(Task item) Whenever a line below holds the word "oldest", copy that line.

(Entries taken from a collection)
┄┄┄┄┄┄┄┄┄┄┄┄┄┄┄┄┄┄┄┄

-- ==== Sys2Proof/Machine/LogStore.lean ====
section
/-! DEFINITION. The logbook's record layout, staging, store and statuses (R450 to R457, R463 to R465). -/
namespace Sys2Proof.Machine

/-- Records the logbook can hold: CAPACITY, or the staging ring while unbacked (R460, R463). -/
def Logbook.cap (l : Logbook) : Nat := if l.unbacked then 4096 else l.capacity

/-- The record held for a SEQ at or below HEAD: from the store, from staging while unbacked. -/
def Logbook.held (l : Logbook) (seq : Nat) : LogRec :=
  if l.unbacked then Tab.get {} l.staging seq else Tab.get {} l.store (l.slotOf seq)

/-- The oldest SEQ held: TAIL_SEQ, or above what has been overwritten. -/
def Logbook.oldest (l : Logbook) : Nat := max l.tail (l.head + 1 - l.cap)

/-- Status of a SEQ (R465): 0 VALID, 1 GONE, 2 NOT_YET, 3 DAMAGED. -/
def Logbook.status (l : Logbook) (seq : Nat) : Nat :=
  if seq < l.oldest then 1
  else if l.head < seq then 2
  else if (l.held seq).crcOk && decide ((l.held seq).seq = seq) then 0 else 3

/-- Status and record as a reader is shown them (R465). -/
def Logbook.view (l : Logbook) (seq : Nat) : LogSlot :=
  let st := l.status seq
  { status := st, entry := if st = 0 ∨ st = 3 then l.held seq else {} }

/-- Bytes a reader is shown of a slot: zero for GONE and NOT_YET. -/
def LogSlot.bytes (x : LogSlot) : Bytes := if x.status = 0 ∨ x.status = 3 then x.entry.bytes else zeros 64

/-- Payload of an offer as staged: the prefix of R453 with the epoch at staging. -/
def LogOffer.payload (o : LogOffer) (epoch : Nat) : Bytes :=
  match o.event with
  | none => (padTo 44 o.items).take 44
  | some e => (padTo 44 (leBytes 4 epoch ++ leBytes 2 e ++ [0, 1] ++ o.items)).take 44

/-- May a record be admitted to staging (R455, R461, R463)? -/
def Logbook.admits (l : Logbook) : Bool := l.mounted && (l.unbacked || decide (l.unflushed < 64))

/-- A record staged with its SEQ, CHAIN and CRC (R451, R454); the ring keeps 4,096, whole words replace what they held,
and while unbacked HEAD follows. -/
def State.stage (s : State) (o : LogOffer) : State :=
  let l := s.log
  let r : LogRec :=
    { seq := l.next, cls := o.cls, source := o.source
      flags := o.flags ||| b2n s.power.brace.isSome ||| (4 * b2n l.unbacked), payload := o.payload s.clocks.epoch }
  let r := { r with chain := chainOf l.chainKey l.lastChain r.body }
  let r := { r with crc := crc32c r.chained }
  let staging := Tab.set {} (Tab.erase l.staging (l.next - 4096)) l.next r
  let l := { l with
    staging := staging, next := l.next + 1, lastChain := r.chain
    head := if l.unbacked then l.next else l.head
    unflushedMax := max l.unflushedMax (if l.unbacked then 0 else l.unflushed + 1) }
  let s := { s with log := l }
  s.setEcc 204 fun e => { e with bad := (countFrom 16 (16 * (r.seq % 4096))).foldl (fun b w => Tab.erase b w) e.bad }

/-- Does a word of a staged record read uncorrectable (R457)? -/
def State.stagedBad (s : State) (seq : Nat) : Bool :=
  (countFrom 16 (16 * (seq % 4096))).any fun w => Tab.get false (s.eccAt 204).bad w

/-- The next burst over the unflushed records, up to 64 (R456); none while a brace suspends CS1 writes outside
Last-gasp (R51), while unbacked, or while the logbook block is held. -/
def State.startBurst (s : State) : State :=
  let l := s.log
  if l.burst.isNone && !l.unbacked && decide (0 < l.unflushed) && !s.held 14
      && (s.power.brace.isNone || s.mode = .lastGasp) then
    let b : Burst :=
      { first := l.head + 1, last := min (l.next - 1) (l.head + 64), rewrite := false, cut := s.fresh .unstated 0 }
    ({ s with log := { l with burst := some b } }).used
  else s

/-- A damaged record found: counted, source 203 + … of R469: logbook source 3. -/
def State.logDamaged (s : State) (n : Nat) : State :=
  if n = 0 then s
  else ({ s with log := { s.log with damaged := (s.log.damaged + n) % 2 ^ 32 } }).raise 291 1 []

end Sys2Proof.Machine
end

┄┄┄┄┄┄┄┄┄┄┄┄┄┄┄┄┄┄┄┄

(Exercise result)
/-- The oldest SEQ held: TAIL_SEQ, or above what has been overwritten. -/
def Logbook.oldest (l : Logbook) : Nat := max l.tail (l.head + 1 - l.cap)
  if seq < l.oldest then 1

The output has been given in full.